Title: The Multifarious Temple Art of Jayavarman VII and the French Orientalist Interest in Cambodia
Stream: Indian and South Asian Studies
Presentation Type: Live-Stream Presentation
Punam Madhok, East Carolina University, United States
Dating between ninth and thirteenth centuries CE, the temples of Angkor are remains of the acclaimed Khmer Empire. Some of the most impressive among them were constructed during the reign of Jayavarman VII (reigned c. 1181-1218 CE), a devout Buddhist. He was emulating Ashoka (reigned 272-231 BCE), who had mounds called ‘stupas’ erected all over India. Jayavarman’s Bayon is the magnum opus of Khmer sacred architecture. Carved into its towers are large faces, that have defied easy interpretation. Are they Shiva, Brahma, Lokeshvara, Vajrasattva or Hevajra? Jayavarman dedicated temples to deified family-members - Preah Khan to his father, Ta Prohm to his mother, and Banteay Chhmar to his chosen protégé. The mythical eagle, Garuda, and multi-headed serpent, naga, feature prominently on these temples.

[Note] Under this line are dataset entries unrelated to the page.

-- ==== Sys2Proof/Laws/WithinGraph.lean ====
section
/-! SUPPORT. The footprints of the operations of `Sys2Proof/Machine/Graph.lean`. -/

namespace Sys2Proof.Machine

theorem productsUpdate_within (s : State) : Within 32768 s (productsUpdate s) := by
  delta productsUpdate
  lift_lets
  intro n0
  refine Within.cg ?_ _ rfl
  exact Within.refl _ _

theorem coreJudge_within (c : Nat) (ecc : Bool) (s : State) : Within 8406945 s (coreJudge c ecc s) := by
  delta coreJudge
  refine Within.ite ?_ ?_
  · exact Within.refl _ _
  · exact Within.mono (unraise_within ..) rfl

theorem graphInit_within (s : State) : Within 8447905 s (graphInit s) := by
  delta graphInit
  lift_lets
  intro n0 n1 n2 n3 n4 y5
  have h6 : Within 8447905 s y5 := by
    subst y5
    refine Within.typed ?_ _ _ _ _ _ _ _ _ _ _ _ _ _ _ _ _ _ (.inr rfl) (.inr rfl) (.inr rfl) (.inr rfl) (.inr rfl) (.inr rfl) (.inr rfl) (.inl rfl) (.inr rfl) (.inl rfl) (.inr rfl) (.inr rfl) (.inr rfl) (.inr rfl) (.inr rfl) (.inr rfl) (.inr rfl) (.inr rfl) (.inr ⟨rfl, rfl⟩) rfl rfl rfl rfl rfl rfl rfl rfl
    exact Within.refl _ _
  clear_value y5
  intro y7
  have h8 : Within 8447905 s y7 := by
    subst y7
    refine Within.step ?_ (State.wrs_within ..) rfl
    assumption
  clear_value y7
  refine Within.step ?_ (productsUpdate_within ..) rfl
  refine Within.forAll ?_ fun a9 y10 h11 => ?_
  · assumption
  · refine Within.step ?_ (coreJudge_within ..) rfl
    refine Within.step ?_ (State.wrs_within ..) rfl
    assumption

theorem graphInitDue_within (s : State) : Within 8447905 s (graphInitDue s) := by
  delta graphInitDue
  split
  · refine Within.ite ?_ ?_
    · exact Within.mono (graphInit_within ..) rfl
    · exact Within.refl _ _
  · exact Within.refl _ _

theorem graphFigures_within (s : State) : Within 1 s (graphFigures s) := by
  delta graphFigures
  lift_lets
  intro n0 y1
  have h2 : Within 1 s y1 := by
    subst y1
    exact Within.mono (State.wrs_within ..) rfl
  clear_value y1
  intro n3
  refine Within.forAll ?_ fun a4 y5 h6 => ?_
  · assumption
  · refine Within.step ?_ (State.wrs_within ..) rfl
    assumption

theorem graphLoad_within (bs : List Byte) (s : State) : Within 32771 s (graphLoad bs s) := by
  delta graphLoad
  lift_lets
  intro n0 n1 y2
  have h3 : Within 32771 s y2 := by
    subst y2
    refine Within.cg ?_ _ rfl
    exact Within.refl _ _
  clear_value y2
  intro n4 y5
  have h6 : Within 32771 s y5 := by
    subst y5
    refine Within.forAll ?_ fun a7 y8 h9 => ?_
    · assumption
    · refine Within.step ?_ (State.wrShadow_within ..) rfl
      refine Within.step ?_ (State.wr_within ..) rfl
      assumption
  clear_value y5
  refine Within.step ?_ (graphFigures_within ..) rfl
  refine Within.step ?_ (State.wr_within ..) rfl
  refine Within.step ?_ (State.wr_within ..) rfl
  assumption

theorem syncReport_within (ok : Bool) (s : State) : Within 8405793 s (syncReport ok s) := by
  delta syncReport
  lift_lets
  intro n0 n1 n2 y3
  have h4 : Within 8405793 s y3 := by
    subst y3
    refine Within.step ?_ (State.put_within ..) rfl
    exact Within.mono (State.wr_within ..) rfl
  clear_value y3
  refine Within.ite ?_ ?_
  · refine Within.step ?_ (ledgerFire_within ..) rfl
    refine Within.step ?_ (State.wr_within ..) rfl
    assumption
  · assumption

theorem monitor_within (ins : List Nat) (s : State) : Within 8413985 s (monitor ins s) := by
  delta monitor
  refine Within.ite ?_ ?_
  · exact Within.mono (State.wrs_within ..) rfl
  · refine Within.ite ?_ ?_
    · refine Within.step ?_ (syncReport_within ..) rfl
      exact Within.mono (State.wr_within ..) rfl
    · lift_lets
      intro n0 n1 n2 n3 n4 n5 n6 n7 n8 y9
      have h10 : Within 8413985 s y9 := by
        subst y9
        exact Within.mono (State.wrs_within ..) rfl
      clear_value y9
      intro n11 y12
      have h13 : Within 8413985 s y12 := by
        subst y12
        refine Within.step ?_ (syncReport_within ..) rfl
        refine Within.ref ?_ _ rfl
        assumption
      clear_value y12
      refine Within.ite ?_ ?_
      · refine Within.step ?_ (phaseLock_within ..) rfl
        assumption
      · assumption

theorem traceSample_within (s : State) : Within 32769 s (traceSample s) := by
  delta traceSample
  lift_lets
  intro n0 y1
  have h2 : Within 32769 s y1 := by
    subst y1
    refine Within.ite ?_ ?_
    · exact Within.mono (State.wr_within ..) rfl
    · exact Within.refl _ _
  clear_value y1
  intro n3
  refine Within.cg ?_ _ rfl
  assumption

theorem graphClose_within (s : State) : Within 8446753 s (graphClose s) := by
  delta graphClose
  lift_lets
  intro y0
  have h1 : Within 8446753 s y0 := by
    subst y0
    exact Within.mono (traceSample_within ..) rfl
  clear_value y0
  intro n2 y3
  have h4 : Within 8446753 s y3 := by
    subst y3
    refine Within.ite ?_ ?_
    · refine Within.step ?_ (State.wr_within ..) rfl
      assumption
    · assumption
  clear_value y3
  intro n5 n6 n7 n8 n9 y10
  have h11 : Within 8446753 s y10 := by
    subst y10
    refine Within.ite ?_ ?_
    · refine Within.step ?_ (State.relay_within ..) rfl
      assumption
    · assumption
  clear_value y10
  intro y12
  have h13 : Within 8446753 s y12 := by
    subst y12
    refine Within.ite ?_ ?_
    · assumption
    · refine Within.step ?_ (monitor_within ..) rfl
      assumption
  clear_value y12
  intro n14 n15 n16
  refine Within.cg ?_ _ rfl
  assumption

theorem imgReceived_within (cyc : Nat) (ws : List Nat) (s : State) : Within 8446753 s (imgReceived cyc ws s) := by
  delta imgReceived
  refine Within.ite ?_ ?_
  · exact Within.refl _ _
  · split
    · refine Within.ite ?_ ?_
      · exact Within.mono (monitor_within ..) rfl
      · exact Within.refl _ _
    · lift_lets
      intro n0 n1 n2 y3
      have h4 : Within 8446753 s y3 := by
        subst y3
        refine Within.cg ?_ _ rfl
        exact Within.refl _ _
      clear_value y3
      refine Within.step ?_ (monitor_within ..) rfl
      assumption

theorem imageReady_within (s : State) : Within 32769 s (imageReady s) := by
  delta imageReady
  split
  · refine Within.ite ?_ ?_
    · exact Within.refl _ _
    · lift_lets
      intro n0 n1 y2
      have h3 : Within 32769 s y2 := by
        subst y2
        refine Within.step ?_ (State.wr_within ..) rfl
        refine Within.cg ?_ _ rfl
        exact Within.refl _ _
      clear_value y2
      refine Within.forAll ?_ fun a4 y5 h6 => ?_
      · assumption
      · refine Within.step ?_ (State.wr_within ..) rfl
        assumption
  · exact Within.refl _ _

theorem coreDone_within (c t : Nat) (s : State) : Within 32769 s (coreDone c t s) := by
  delta coreDone
  split
  · refine Within.ite ?_ ?_
    · lift_lets
      intro n0
      refine Within.step ?_ (State.wrs_within ..) rfl
      refine Within.cg ?_ _ rfl
      exact Within.refl _ _
    · exact Within.refl _ _
  · exact Within.refl _ _

theorem outputOne_within (g : Grph) (sig : List Nat) (e : Nat × Nat × Nat) (s : State) : Within 8193 s (outputOne g sig e s) := by
  delta outputOne
  lift_lets
  intro n0 y1
  have h2 : Within 8193 s y1 := by
    subst y1
    exact Within.mono (State.wr_within ..) rfl
  clear_value y1
  intro n3
  refine Within.ite ?_ ?_
  · split
    · refine Within.step ?_ (State.wr_within ..) rfl
      assumption
    · assumption
  · split
    · refine Within.ref ?_ _ rfl
      exact Within.refl _ _
    · refine Within.ref ?_ _ rfl
      exact Within.refl _ _
    · exact Within.mono (State.wr_within ..) rfl

theorem traceRecord_within (img : Img) (sig : List Nat) (prevLate : Bool) (s : State) : Within 32801 s (traceRecord img sig prevLate s) := by
  delta traceRecord
  refine Within.ite ?_ ?_
  · exact Within.refl _ _
  · lift_lets
    intro n0 n1 n2 n3 n4 n5 n6 y7
    have h8 : Within 32801 s y7 := by
      subst y7
      refine Within.ite ?_ ?_
      · exact Within.refl _ _
      · exact Within.mono (State.wr_within ..) rfl
    clear_value y7
    intro n9 y10
    have h11 : Within 32801 s y10 := by
      subst y10
      refine (Within.cellar (?_ : Within _ _ y7) _ rfl fun c => (Memory.writeBytes_wf _ _ _ c.cellar)).cg _ rfl
      assumption
    clear_value y10
    refine Within.ite ?_ ?_
    · refine Within.step ?_ (State.wr_within ..) rfl
      refine Within.step ?_ (State.wr_within ..) rfl
      assumption
    · refine Within.step ?_ (State.wr_within ..) rfl
      assumption

theorem outputs_within (sig : List Nat) (s : State) : Within 8193 s (outputs sig s) := by
  delta outputs
  lift_lets
  intro n0 n1 n2 y3
  have h4 : Within 8193 s y3 := by
    subst y3
    refine Within.ref ?_ _ rfl
    exact Within.refl _ _
  clear_value y3
  intro y5
  have h6 : Within 8193 s y5 := by
    subst y5
    refine Within.forAll ?_ fun a7 y8 h9 => ?_
    · assumption
    · refine Within.step ?_ (outputOne_within ..) rfl
      assumption
  clear_value y5
  intro n10
  refine Within.ref ?_ _ rfl
  assumption

theorem lateRun_within (last : Nat) (s : State) : Within 9488289 s (lateRun last s) := by
  delta lateRun
  lift_lets
  intro n0 y1
  have h2 : Within 9488289 s y1 := by
    subst y1
    exact Within.mono (State.wrs_within ..) rfl
  clear_value y1
  intro n3
  refine Within.ite ?_ ?_
  · refine Within.step ?_ (raise_within ..) rfl
    refine Within.step ?_ (State.wr_within ..) rfl
    refine Within.cg ?_ _ rfl
    assumption
  · assumption

theorem runComplete_within (t : Nat) (s : State) : Within 9496481 s (runComplete t s) := by
  delta runComplete
  split
  · exact Within.refl _ _
  · refine Within.ite ?_ ?_
    · exact Within.refl _ _
    · lift_lets
      intro n0 n1 y2
      have h3 : Within 9496481 s y2 := by
        subst y2
        refine Within.cg ?_ _ rfl
        exact Within.refl _ _
      clear_value y2
      intro y4
      have h5 : Within 9496481 s y4 := by
        subst y4
        refine Within.forAll ?_ fun a6 y7 h8 => ?_
        · assumption
        · refine Within.step ?_ (State.inc_within ..) rfl
          assumption
      clear_value y4
      intro y9
      have h10 : Within 9496481 s y9 := by
        subst y9
        refine Within.step ?_ (State.wrs_within ..) rfl
        assumption
      clear_value y9
      intro n11 n12 y13
      have h14 : Within 9496481 s y13 := by
        subst y13
        refine Within.step ?_ (State.wrs_within ..) rfl
        assumption
      clear_value y13
      intro n15 y16
      have h17 : Within 9496481 s y16 := by
        subst y16
        refine Within.cg ?_ _ rfl
        assumption
      clear_value y16
      intro y18
      have h19 : Within 9496481 s y18 := by
        subst y18
        refine Within.ite ?_ ?_
        · refine Within.step ?_ (lateRun_within ..) rfl
          assumption
        · refine Within.ite ?_ ?_
          · assumption
          · refine Within.step ?_ (traceRecord_within ..) rfl
            refine Within.step ?_ (State.wr_within ..) rfl
            refine Within.step ?_ (outputs_within ..) rfl
            assumption
      clear_value y18
      refine Within.step ?_ (State.event_within ..) rfl
      refine Within.forAll ?_ fun a20 y21 h22 => ?_
      · assumption
      · refine Within.step ?_ (coreJudge_within ..) rfl
        assumption

theorem graphStall_within (c : Nat) (s : State) : Within 9488289 s (graphStall c s) := by
  delta graphStall
  split
  · exact Within.refl _ _
  · refine Within.ite ?_ ?_
    · lift_lets
      intro n0 y1
      have h2 : Within 9488289 s y1 := by
        subst y1
        refine Within.cg ?_ _ rfl
        exact Within.refl _ _
      clear_value y1
      intro y3
      have h4 : Within 9488289 s y3 := by
        subst y3
        refine Within.step ?_ (State.wrs_within ..) rfl
        assumption
      clear_value y3
      refine Within.step ?_ (raise_within ..) rfl
      assumption
    · exact Within.refl _ _

theorem coreEcc_within (c : Nat) (corrected : Bool) (kind index : Nat) (s : State) : Within 9488289 s (coreEcc c corrected kind index s) := by
  delta coreEcc
  refine Within.ite ?_ ?_
  · refine Within.step ?_ (State.wr_within ..) rfl
    exact Within.mono (State.inc_within ..) rfl
  · lift_lets
    intro y0
    have h1 : Within 9488289 s y0 := by
      subst y0
      exact Within.mono (State.wr_within ..) rfl
    clear_value y0
    intro n2 y3
    have h4 : Within 9488289 s y3 := by
      subst y3
      split
      · refine Within.cg ?_ _ rfl
        assumption
      · assumption
    clear_value y3
    refine Within.step ?_ (raise_within ..) rfl
    assumption

theorem pcommit_within (s : State) : Within 8388617 s (pcommit s) := by
  delta pcommit
  refine Within.ite ?_ ?_
  · exact Within.mono (State.wr_within ..) rfl
  · refine Within.ite ?_ ?_
    · exact Within.mono (State.wr_within ..) rfl
    · lift_lets
      intro y0
      have h1 : Within 8388617 s y0 := by
        subst y0
        exact Within.mono (captureAll_within ..) rfl
      clear_value y0
      intro n2 y3
      have h4 : Within 8388617 s y3 := by
        subst y3
        refine Within.step ?_ (State.wrs_within ..) rfl
        assumption
      clear_value y3
      refine Within.ite ?_ ?_
      · refine Within.step ?_ (State.carry_within ..) rfl
        assumption
      · assumption

theorem paramApply_within (s : State) : Within 32769 s (paramApply s) := by
  delta paramApply
  refine Within.ite ?_ ?_
  · refine Within.step ?_ (productsUpdate_within ..) rfl
    refine Within.step ?_ (State.wrs_within ..) rfl
    exact Within.mono (State.applyCapt_within ..) rfl
  · exact Within.refl _ _

theorem greset_within (m : Master) (s : State) : Within 8421377 s (greset m s) := by
  delta greset
  refine Within.ite ?_ ?_
  · exact Within.mono (State.wr_within ..) rfl
  · refine Within.ite ?_ ?_
    · exact Within.mono (State.werr_within ..) rfl
    · lift_lets
      intro n0 n1 y2
      have h3 : Within 8421377 s y2 := by
        subst y2
        refine Within.step ?_ (State.wr_within ..) rfl
        refine Within.cg ?_ _ rfl
        exact Within.refl _ _
      clear_value y2
      refine Within.ite ?_ ?_
      · refine Within.step ?_ (State.carry_within ..) rfl
        assumption
      · assumption

theorem hinWrite_within (k v : Nat) (s : State) : Within 8388609 s (hinWrite k v s) := by
  delta hinWrite
  refine Within.ite ?_ ?_
  · exact Within.mono (State.wr_within ..) rfl
  · lift_lets
    intro y0
    have h1 : Within 8388609 s y0 := by
      subst y0
      exact Within.mono (State.wr_within ..) rfl
    clear_value y0
    refine Within.ite ?_ ?_
    · refine Within.step ?_ (State.carry_within ..) rfl
      assumption
    · assumption

end Sys2Proof.Machine
end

A project with remedial power that has survived is Neak Pean, built in reverence of Buddha Bhaisajyaguru. Dancing maidens, Apsaras or Yoginis, are carved on many temple walls. Jayavarman had halls attached to temples where living damsels would perform ritual dances. They have inspired the creation of classical Cambodian ballet of today. After Cambodia became a French protectorate in 1863, Louis Delaporte (1842-1925), a young French naval officer, made fanciful watercolors of Angkor temples and usurped statues that are now housed in Paris’ Guimet museum. Drawing upon my field trip of December 2019, I wish to explore further the amalgamation of Buddhist and Hindu imagery on these temples as well as the French orientalist interest in this region.